His reverie was broken by a knock at the door. Capone pressed the buzzer on his right.
Frank Nitti entered the room. He was wearing an expensive black pin-striped double-breasted suit which sat uneasily upon his squat muscular frame. Nitti was known within Capone’s circle as “the enforcer”. A ruthless killer, he had been employed as muscle for the Capone organization for the last two and a half years, following an undistinguished career as a prize-fighter and speakeasy bouncer.
“Flanagan to see you, boss,” he said apprehensively, his eyes on the thickly-carpeted floor.
Capone beckoned in the Irish entrepreneur, who was followed by Mike Morgan, dressed in blue denims, a turtle-necked jersey and black leather jerkin. They sat down in front of Capone’s massive teak desk. For a moment even Flanagan was quiet, in awe of the most dangerous man in the United States; in contrast Morgan showed no signs of concern.

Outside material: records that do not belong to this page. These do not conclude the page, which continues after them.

-- ==== Sys2Proof/Laws/Slot.lean ====
section
/-! SUPPORT. Bytes of fields read back (R158): the little-endian bytes of a value, and the fields of a slot. -/

namespace Sys2Proof.Machine

theorem ofLeBytes_leBytes (k : Nat) : ∀ v, v < 256 ^ k → ofLeBytes (leBytes k v) = v := by
  induction k with
  | zero => intro v h; simp at h; simp [leBytes, ofLeBytes, h]
  | succ k ih =>
    intro v h
    simp only [leBytes, ofLeBytes, BitVec.toNat_ofNat]
    rw [ih _ (Nat.div_lt_of_lt_mul (by rw [pow_succ] at h; omega))]
    omega

theorem halfBytes_eq (x : Half) : halfBytes x = [BitVec.ofNat 8 x.toNat, BitVec.ofNat 8 (x.toNat / 256)] := rfl

theorem wordBytes_eq (x : Word) : wordBytes x = [BitVec.ofNat 8 x.toNat, BitVec.ofNat 8 (x.toNat / 256),
    BitVec.ofNat 8 (x.toNat / 256 / 256), BitVec.ofNat 8 (x.toNat / 256 / 256 / 256)] := rfl

theorem addrBytes_eq (x : Addr) : addrBytes x = [BitVec.ofNat 8 x.toNat, BitVec.ofNat 8 (x.toNat / 256),
    BitVec.ofNat 8 (x.toNat / 256 / 256), BitVec.ofNat 8 (x.toNat / 256 / 256 / 256),
    BitVec.ofNat 8 (x.toNat / 256 / 256 / 256 / 256), BitVec.ofNat 8 (x.toNat / 256 / 256 / 256 / 256 / 256),
    BitVec.ofNat 8 (x.toNat / 256 / 256 / 256 / 256 / 256 / 256),
    BitVec.ofNat 8 (x.toNat / 256 / 256 / 256 / 256 / 256 / 256 / 256)] := rfl

@[simp] theorem ofNat_halfBytes (x : Half) : BitVec.ofNat 16 (ofLeBytes (halfBytes x)) = x := by
  rw [halfBytes, ofLeBytes_leBytes 2 _ x.isLt]; simp

@[simp] theorem ofNat_wordBytes (x : Word) : BitVec.ofNat 32 (ofLeBytes (wordBytes x)) = x := by
  rw [wordBytes, ofLeBytes_leBytes 4 _ x.isLt]; simp

@[simp] theorem ofNat_addrBytes (x : Addr) : BitVec.ofNat 64 (ofLeBytes (addrBytes x)) = x := by
  rw [addrBytes, ofLeBytes_leBytes 8 _ x.isLt]; simp

theorem halfBytes_length (x : Half) : (halfBytes x).length = 2 := rfl
theorem wordBytes_length (x : Word) : (wordBytes x).length = 4 := rfl
theorem addrBytes_length (x : Addr) : (addrBytes x).length = 8 := rfl

theorem halfAt_append (pre post : List Byte) (x : Half) (i : Nat) (h : pre.length = i) :
    halfAt (pre ++ (halfBytes x ++ post)) i = x := by
  subst h
  rw [halfAt, List.drop_left, List.take_left' (halfBytes_length x), ofNat_halfBytes]

theorem wordAt_append (pre post : List Byte) (x : Word) (i : Nat) (h : pre.length = i) :
    wordAt (pre ++ (wordBytes x ++ post)) i = x := by
  subst h
  rw [wordAt, List.drop_left, List.take_left' (wordBytes_length x), ofNat_wordBytes]

theorem addrAt_append (pre post : List Byte) (x : Addr) (i : Nat) (h : pre.length = i) :
    addrAt (pre ++ (addrBytes x ++ post)) i = x := by
  subst h
  rw [addrAt, List.drop_left, List.take_left' (addrBytes_length x), ofNat_addrBytes]

theorem byteAt_append (pre post : List Byte) (b : Byte) (i : Nat) (h : pre.length = i) :
    byteAt (pre ++ b :: post) i = b := by
  subst h
  simp [byteAt]

theorem half_read (x : Half) : BitVec.ofNat 16 (ofLeBytes [BitVec.ofNat 8 x.toNat, BitVec.ofNat 8 (x.toNat / 256)]) = x := ofNat_halfBytes x
theorem word_read (x : Word) : BitVec.ofNat 32 (ofLeBytes [BitVec.ofNat 8 x.toNat, BitVec.ofNat 8 (x.toNat / 256),
    BitVec.ofNat 8 (x.toNat / 256 / 256), BitVec.ofNat 8 (x.toNat / 256 / 256 / 256)]) = x := ofNat_wordBytes x
theorem addr_read (x : Addr) : BitVec.ofNat 64 (ofLeBytes [BitVec.ofNat 8 x.toNat, BitVec.ofNat 8 (x.toNat / 256),
    BitVec.ofNat 8 (x.toNat / 256 / 256), BitVec.ofNat 8 (x.toNat / 256 / 256 / 256),
    BitVec.ofNat 8 (x.toNat / 256 / 256 / 256 / 256), BitVec.ofNat 8 (x.toNat / 256 / 256 / 256 / 256 / 256),
    BitVec.ofNat 8 (x.toNat / 256 / 256 / 256 / 256 / 256 / 256),
    BitVec.ofNat 8 (x.toNat / 256 / 256 / 256 / 256 / 256 / 256 / 256)]) = x := ofNat_addrBytes x

theorem entryAt_eq (e : EntryArgs) (rest : List Byte) : entryAt (entryArgBytes e ++ rest) = e := by
  simp only [entryAt, entryArgBytes, byteAt, wordAt, wordBytes_eq, List.cons_append, List.nil_append, List.drop_succ_cons, List.drop_zero,
    List.take_succ_cons, List.take_zero, word_read, List.getElem?_cons_succ, List.getElem?_cons_zero, Option.getD_some]

theorem entriesAt_eq (es : List EntryArgs) : ∀ rest, entriesAt es.length (es.flatMap entryArgBytes ++ rest) = es := by
  induction es with
  | nil => intro rest; rfl
  | cons e es ih =>
    intro rest
    have h : (entryArgBytes e ++ (es.flatMap entryArgBytes ++ rest)).drop 17 = es.flatMap entryArgBytes ++ rest :=
      List.drop_left' rfl
    simp only [List.flatMap_cons, List.length_cons, entriesAt, List.append_assoc, entryAt_eq, h, ih]

/-! ## Fields after a lot number (R158: "A lot number takes 16 bytes") -/

theorem byteAt_past (v r : List Byte) (k : Nat) (h : v.length = 16) : byteAt (v ++ r) (16 + k) = byteAt r k := by
  simp [byteAt, List.getElem?_append_right, h]
theorem drop_past (v r : List Byte) (k : Nat) (h : v.length = 16) : (v ++ r).drop (16 + k) = r.drop k := by
  rw [List.drop_append, h]; simp [h]
theorem halfAt_past (v r : List Byte) (k : Nat) (h : v.length = 16) : halfAt (v ++ r) (16 + k) = halfAt r k := by
  rw [halfAt, drop_past v r k h, halfAt]
theorem wordAt_past (v r : List Byte) (k : Nat) (h : v.length = 16) : wordAt (v ++ r) (16 + k) = wordAt r k := by
  rw [wordAt, drop_past v r k h, wordAt]
theorem stepAt_past (v r : List Byte) (k : Nat) (h : v.length = 16) : stepAt (v ++ r) (16 + k) = stepAt r k := by
  simp only [stepAt, byteAt_past v r k h, Nat.add_assoc, byteAt_past v r _ h, halfAt_past v r _ h]

end Sys2Proof.Machine
end

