/-! ## Units (R69) -/

/-- A first-pass unit that passes the checks of R69 is counted. -/
theorem State.takeUnit_counts {c : CellNo} {i : Insertion} {site bin n : Nat} {m : Site} {b : Bin} (h : s.insertion c = some i)
    (hr : i.takenBy.hasRun = true) (hm : i.site? site = some m) (hb : bin = number b) (h1 : i.unitsSeen < n)
    (h2 : n ≤ i.expected) : s.takeUnit c site bin n = s.countUnit c i m b n := by
  unfold State.takeUnit
  rw [h]
  dsimp only
  rw [if_neg (by simp [hr]), hm, ofNumber_number b hb]
  dsimp only
  rw [if_neg (by omega), if_neg (by omega), if_neg (by omega)]

/-- Settles O37. -/
theorem unitsAreCounted : Obligations.UnitsAreCounted := by
  unfold Obligations.UnitsAreCounted
  intro s p c address site bin n i k b hd hr hs hm hb h1 h2 passed skipped u
  have hi : (s.heardIn p c).insertion c = some i := hd.2.1
  refine ⟨?_, fun x st hx hk hst hskip => ?_⟩
  · have hcount : (s.heardIn p c).takeUnit c site.toNat bin.toNat n.toNat = u.monitorUnit c :=
      State.takeUnit_counts hi hr (site_inMask hs hm) hb h1 h2
    rw [← hcount]
    exact congrArg Host.Outcome.next ((receive_hears hd.1 _).trans (deliver_of hd _))
  · have hlen : i.step + 1 ≤ x.steps.length := (List.getElem?_eq_some_iff.mp hst).1
    have hstep : x.step (i.step + 1) = st := Option.some.inj ((Lot.getElem?_step hlen).symm.trans hst)
    refine ⟨_, _, State.lot_changeStep (by exact hx), Lot.getElem?_step (by rwa [Lot.changeStep_length]), ?_⟩
    rw [Lot.unitsIn_changeStep hk hlen (by rwa [hstep]), Lot.step_changeStep hk (by omega)]
    rfl

end Sys2Proof.Machine
end

section
/-! SUPPORT. What the requests of the Hold Manager and the derivations of cell states leave of the lots and the hold table
(R33, R103 to R108, R130). -/

namespace Sys2Proof.Machine

variable {s t : State} {l : LotSlot} {x : Lot} {c : CellNo}

/-! ## Lots whose state and ready minute alone may change -/

/-- A lot record but for its state and its ready minute. -/
def Lot.body (x : Lot) : Lot := { x with state := .queued, ready := 0 }

/-- The hold table stands, and every lot record but for its state and its ready minute. -/
structure State.LotsStand (s t : State) : Prop where
  hm : t.hm = s.hm
  lot : ∀ m, (t.lot m).map Lot.body = (s.lot m).map Lot.body

theorem State.LotsStand.refl (s : State) : s.LotsStand s := ⟨rfl, fun _ => rfl⟩

theorem State.LotsStand.trans {u : State} (h : s.LotsStand t) (k : t.LotsStand u) : s.LotsStand u :=
  ⟨k.hm.trans h.hm, fun m => (k.lot m).trans (h.lot m)⟩

/-- The lot record of a slot afterwards. -/
theorem State.LotsStand.some (h : s.LotsStand t) (hx : s.lot l = some x) : ∃ y, t.lot l = some y ∧ y.body = x.body := by
  have := h.lot l
  rw [hx] at this
  exact Option.map_eq_some_iff.mp this

/-- An update that leaves the hold table and the lots. -/
theorem State.LotsStand.next {u : State} (h : s.LotsStand t) (hm : u.hm = t.hm) (hl : u.lm.lots = t.lm.lots) :
    s.LotsStand u :=
  h.trans ⟨hm, fun m => by rw [State.lot, hl]; rfl⟩

theorem State.LotsStand.modState (h : s.LotsStand t) (l : LotSlot) (f : Lot → Lot) (hf : ∀ x, (f x).body = x.body) :
    s.LotsStand (t.modLot l f) :=
  h.trans ⟨rfl, fun m => by
    rw [State.lot_modLot]
    by_cases e : m = l
    · rw [if_pos e, e, Option.map_map]
      congr 1
      exact funext hf
    · rw [if_neg e]⟩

Capone broke the silence first. “So what can I do for you, gentlemen?”
“You know what happened yesterday,” said Flanagan. “It’s all in the newspapers in front of you. One of my runners, Juan Martinez, was killed.” The words poured quickly from him, uttered without any of his normal confidence.
“I’d heard. I’ve been following your boys since way back in Los Angeles,” said Capone softly. “Real sorry to hear it. A bad business.”
“We know who did it,” Morgan interjected. “It was two of your boys – Nitti and Guzik.”
Capone smiled, withdrew a cigar from his desk and beckoned Nitti to light it.
“You’re a brave man to come here and say that, Mr – ?”
“Morgan.”
“Mr Morgan. Or a foolish one. I suppose you have proof?”
“You know we don’t,” said Flanagan, gripping the arms of his chair.
“So what exactly do you want me to do?”
The Irishman’s voice grew stronger. “First, we want ten grand sent to Martinez’
s next of kin. We want it in cash, and we want it right now.”
Capone puckered his plump cheeks and whistled. “Ten G’s. For something I didn’t do, and you can’t even prove. You got plenty of gall, Mr Flanagan, I’ll give you that.”
Flanagan opened his briefcase and withdrew a crumpled piece of paper from it. He pushed it across the desk to Capone.
“Perhaps this might help you change your mind.”
Capone picked up the paper and looked at it for a moment.
“How did you get hold of this?”
“That’s none of your business,” said Flanagan. “We’ve got plenty more, and it all goes straight to the treasury in Washington unless you follow our terms.”
“Your terms?” Capone’s lips twisted in a scowl. “Flanagan, I just say the word and you guys end up in a marble ghetto.”
“No,” said Flanagan. “Any harm comes to us and two files of these documents are on their way to secretary of the treasury, Mellon. When they do you’ll be travelling down a corridor thirty years long.”
Capone took the cigar from his mouth and threw it into the wastepaper-basket. He placed both of his soft, plump hands on the table in front of him and leaned forward.
“What guarantee do you give me that if I do what you want you still won’t hand these papers to the treasury?”
“You have my word,” said Flanagan, simply.
“Your word? The word of some jumped-up Mick, with a load of clapped-out runners? What the hell do you think I am?”
“Well, that’s all you’ve got,” said Flanagan, reddening.“Take it or leave it.”